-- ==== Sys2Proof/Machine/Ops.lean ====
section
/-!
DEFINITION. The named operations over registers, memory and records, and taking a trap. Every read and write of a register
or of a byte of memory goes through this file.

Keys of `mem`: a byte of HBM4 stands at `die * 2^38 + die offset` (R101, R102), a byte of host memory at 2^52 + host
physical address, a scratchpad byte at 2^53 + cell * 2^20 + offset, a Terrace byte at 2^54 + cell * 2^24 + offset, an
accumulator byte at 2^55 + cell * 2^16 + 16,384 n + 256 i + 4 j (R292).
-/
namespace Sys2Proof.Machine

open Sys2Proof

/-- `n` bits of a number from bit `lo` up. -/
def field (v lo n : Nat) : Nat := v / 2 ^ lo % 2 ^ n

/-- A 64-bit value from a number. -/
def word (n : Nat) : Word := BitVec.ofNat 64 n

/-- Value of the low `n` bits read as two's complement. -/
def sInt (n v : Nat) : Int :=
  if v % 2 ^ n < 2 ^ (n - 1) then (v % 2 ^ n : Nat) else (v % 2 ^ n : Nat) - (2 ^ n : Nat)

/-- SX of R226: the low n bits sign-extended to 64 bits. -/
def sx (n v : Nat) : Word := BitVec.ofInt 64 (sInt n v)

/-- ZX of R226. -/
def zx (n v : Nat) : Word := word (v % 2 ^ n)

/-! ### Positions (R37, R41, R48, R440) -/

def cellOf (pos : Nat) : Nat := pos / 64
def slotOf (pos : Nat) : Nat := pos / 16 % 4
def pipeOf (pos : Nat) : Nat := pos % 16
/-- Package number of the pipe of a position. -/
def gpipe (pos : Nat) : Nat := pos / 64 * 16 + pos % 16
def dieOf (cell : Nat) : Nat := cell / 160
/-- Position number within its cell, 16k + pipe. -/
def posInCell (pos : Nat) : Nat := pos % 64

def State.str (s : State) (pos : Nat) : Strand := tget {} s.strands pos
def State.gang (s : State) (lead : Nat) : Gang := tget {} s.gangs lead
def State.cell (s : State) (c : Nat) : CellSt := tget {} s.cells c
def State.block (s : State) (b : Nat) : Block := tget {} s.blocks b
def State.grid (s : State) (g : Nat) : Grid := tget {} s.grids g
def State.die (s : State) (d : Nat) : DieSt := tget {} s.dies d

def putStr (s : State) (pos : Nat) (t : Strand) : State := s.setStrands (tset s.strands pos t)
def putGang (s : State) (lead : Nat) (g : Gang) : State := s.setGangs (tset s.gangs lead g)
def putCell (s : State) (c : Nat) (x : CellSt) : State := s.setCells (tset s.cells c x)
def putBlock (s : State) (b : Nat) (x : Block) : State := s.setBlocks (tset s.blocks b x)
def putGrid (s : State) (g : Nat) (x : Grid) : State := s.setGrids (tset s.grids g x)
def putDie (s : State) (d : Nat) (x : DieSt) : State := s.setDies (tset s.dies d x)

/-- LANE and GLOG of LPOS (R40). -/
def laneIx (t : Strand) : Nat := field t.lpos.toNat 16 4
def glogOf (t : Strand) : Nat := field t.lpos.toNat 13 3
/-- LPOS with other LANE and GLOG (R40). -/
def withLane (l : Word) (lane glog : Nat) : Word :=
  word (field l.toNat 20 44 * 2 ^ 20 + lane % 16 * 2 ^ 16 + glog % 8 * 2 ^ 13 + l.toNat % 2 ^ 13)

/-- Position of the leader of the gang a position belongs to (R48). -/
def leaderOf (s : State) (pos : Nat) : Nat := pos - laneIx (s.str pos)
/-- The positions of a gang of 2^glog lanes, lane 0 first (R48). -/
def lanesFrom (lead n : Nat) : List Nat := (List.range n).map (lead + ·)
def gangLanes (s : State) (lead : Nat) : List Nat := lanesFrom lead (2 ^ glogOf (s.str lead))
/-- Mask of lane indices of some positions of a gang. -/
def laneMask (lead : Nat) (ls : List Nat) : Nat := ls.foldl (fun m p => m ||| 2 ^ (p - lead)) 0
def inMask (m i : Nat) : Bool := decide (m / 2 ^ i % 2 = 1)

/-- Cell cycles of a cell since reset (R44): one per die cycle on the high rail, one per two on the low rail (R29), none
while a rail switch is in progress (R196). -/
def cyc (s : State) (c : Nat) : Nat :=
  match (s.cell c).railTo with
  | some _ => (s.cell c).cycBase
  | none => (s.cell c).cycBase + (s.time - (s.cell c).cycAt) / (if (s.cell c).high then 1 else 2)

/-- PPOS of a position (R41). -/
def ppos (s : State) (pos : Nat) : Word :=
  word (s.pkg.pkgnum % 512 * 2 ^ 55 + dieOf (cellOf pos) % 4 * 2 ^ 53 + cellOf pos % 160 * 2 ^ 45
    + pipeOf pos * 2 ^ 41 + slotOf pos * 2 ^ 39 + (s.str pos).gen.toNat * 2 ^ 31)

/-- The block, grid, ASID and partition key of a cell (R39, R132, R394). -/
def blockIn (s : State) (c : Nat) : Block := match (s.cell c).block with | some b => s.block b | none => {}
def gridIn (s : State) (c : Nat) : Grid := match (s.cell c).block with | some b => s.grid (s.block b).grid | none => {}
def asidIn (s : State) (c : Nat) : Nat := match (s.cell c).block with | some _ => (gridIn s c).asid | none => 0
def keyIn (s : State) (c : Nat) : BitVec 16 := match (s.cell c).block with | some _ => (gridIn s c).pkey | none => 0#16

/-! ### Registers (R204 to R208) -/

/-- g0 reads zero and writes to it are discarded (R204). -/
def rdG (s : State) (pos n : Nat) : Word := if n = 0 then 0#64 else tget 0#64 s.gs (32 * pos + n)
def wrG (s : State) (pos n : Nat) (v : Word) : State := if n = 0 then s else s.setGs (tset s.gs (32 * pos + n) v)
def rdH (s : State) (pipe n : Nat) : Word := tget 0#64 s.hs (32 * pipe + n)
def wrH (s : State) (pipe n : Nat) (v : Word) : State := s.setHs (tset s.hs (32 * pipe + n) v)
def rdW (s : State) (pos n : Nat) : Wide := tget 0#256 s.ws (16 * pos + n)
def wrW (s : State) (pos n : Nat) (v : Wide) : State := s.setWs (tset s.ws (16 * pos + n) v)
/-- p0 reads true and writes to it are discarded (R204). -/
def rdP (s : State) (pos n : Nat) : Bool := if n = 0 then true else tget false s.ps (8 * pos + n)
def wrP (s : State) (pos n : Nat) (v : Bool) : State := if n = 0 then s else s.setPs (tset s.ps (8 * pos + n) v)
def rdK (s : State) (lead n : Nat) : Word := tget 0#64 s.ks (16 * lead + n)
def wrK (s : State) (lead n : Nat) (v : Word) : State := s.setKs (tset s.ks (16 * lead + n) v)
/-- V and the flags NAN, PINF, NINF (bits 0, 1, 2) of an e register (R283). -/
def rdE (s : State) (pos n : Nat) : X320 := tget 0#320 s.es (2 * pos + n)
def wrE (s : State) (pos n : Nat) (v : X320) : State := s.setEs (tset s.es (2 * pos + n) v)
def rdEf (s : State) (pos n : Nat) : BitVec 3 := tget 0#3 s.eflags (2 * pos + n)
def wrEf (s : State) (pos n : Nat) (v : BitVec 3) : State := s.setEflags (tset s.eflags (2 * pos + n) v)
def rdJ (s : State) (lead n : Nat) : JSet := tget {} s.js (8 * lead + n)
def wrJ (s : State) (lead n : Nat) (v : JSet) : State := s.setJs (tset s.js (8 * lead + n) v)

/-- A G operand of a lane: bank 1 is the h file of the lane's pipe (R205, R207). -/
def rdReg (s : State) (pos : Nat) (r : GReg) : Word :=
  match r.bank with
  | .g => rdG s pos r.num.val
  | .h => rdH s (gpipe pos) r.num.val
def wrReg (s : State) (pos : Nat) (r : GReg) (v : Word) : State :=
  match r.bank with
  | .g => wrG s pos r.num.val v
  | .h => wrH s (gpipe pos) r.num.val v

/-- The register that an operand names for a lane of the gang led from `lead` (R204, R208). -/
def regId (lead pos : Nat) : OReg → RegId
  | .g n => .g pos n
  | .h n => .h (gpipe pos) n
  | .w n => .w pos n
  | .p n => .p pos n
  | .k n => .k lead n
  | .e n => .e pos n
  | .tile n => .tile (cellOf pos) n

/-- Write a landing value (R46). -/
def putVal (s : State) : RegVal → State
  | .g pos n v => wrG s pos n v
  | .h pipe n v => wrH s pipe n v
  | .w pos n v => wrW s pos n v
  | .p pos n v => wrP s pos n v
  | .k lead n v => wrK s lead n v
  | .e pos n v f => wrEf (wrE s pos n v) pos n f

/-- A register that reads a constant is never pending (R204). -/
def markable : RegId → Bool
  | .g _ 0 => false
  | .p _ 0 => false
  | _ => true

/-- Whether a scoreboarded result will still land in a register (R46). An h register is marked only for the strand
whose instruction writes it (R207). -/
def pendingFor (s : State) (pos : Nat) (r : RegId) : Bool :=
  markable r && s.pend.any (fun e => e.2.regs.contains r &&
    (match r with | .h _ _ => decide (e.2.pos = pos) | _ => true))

## [Task goal]
The lines from the one containing "wrH s pipe n v" through the last line of the records are to be transcribed exactly, with nothing else added.

## [Task response]
  | .h pipe n v => wrH s pipe n v
  | .w pos n v => wrW s pos n v
  | .p pos n v => wrP s pos n v
  | .k lead n v => wrK s lead n v
  | .e pos n v f => wrEf (wrE s pos n v) pos n f

/-- A register that reads a constant is never pending (R204). -/
def markable : RegId → Bool
  | .g _ 0 => false
  | .p _ 0 => false
  | _ => true

/-- Whether a scoreboarded result will still land in a register (R46). An h register is marked only for the strand
whose instruction writes it (R207). -/
def pendingFor (s : State) (pos : Nat) (r : RegId) : Bool :=
  markable r && s.pend.any (fun e => e.2.regs.contains r &&
    (match r with | .h _ _ => decide (e.2.pos = pos) | _ => true))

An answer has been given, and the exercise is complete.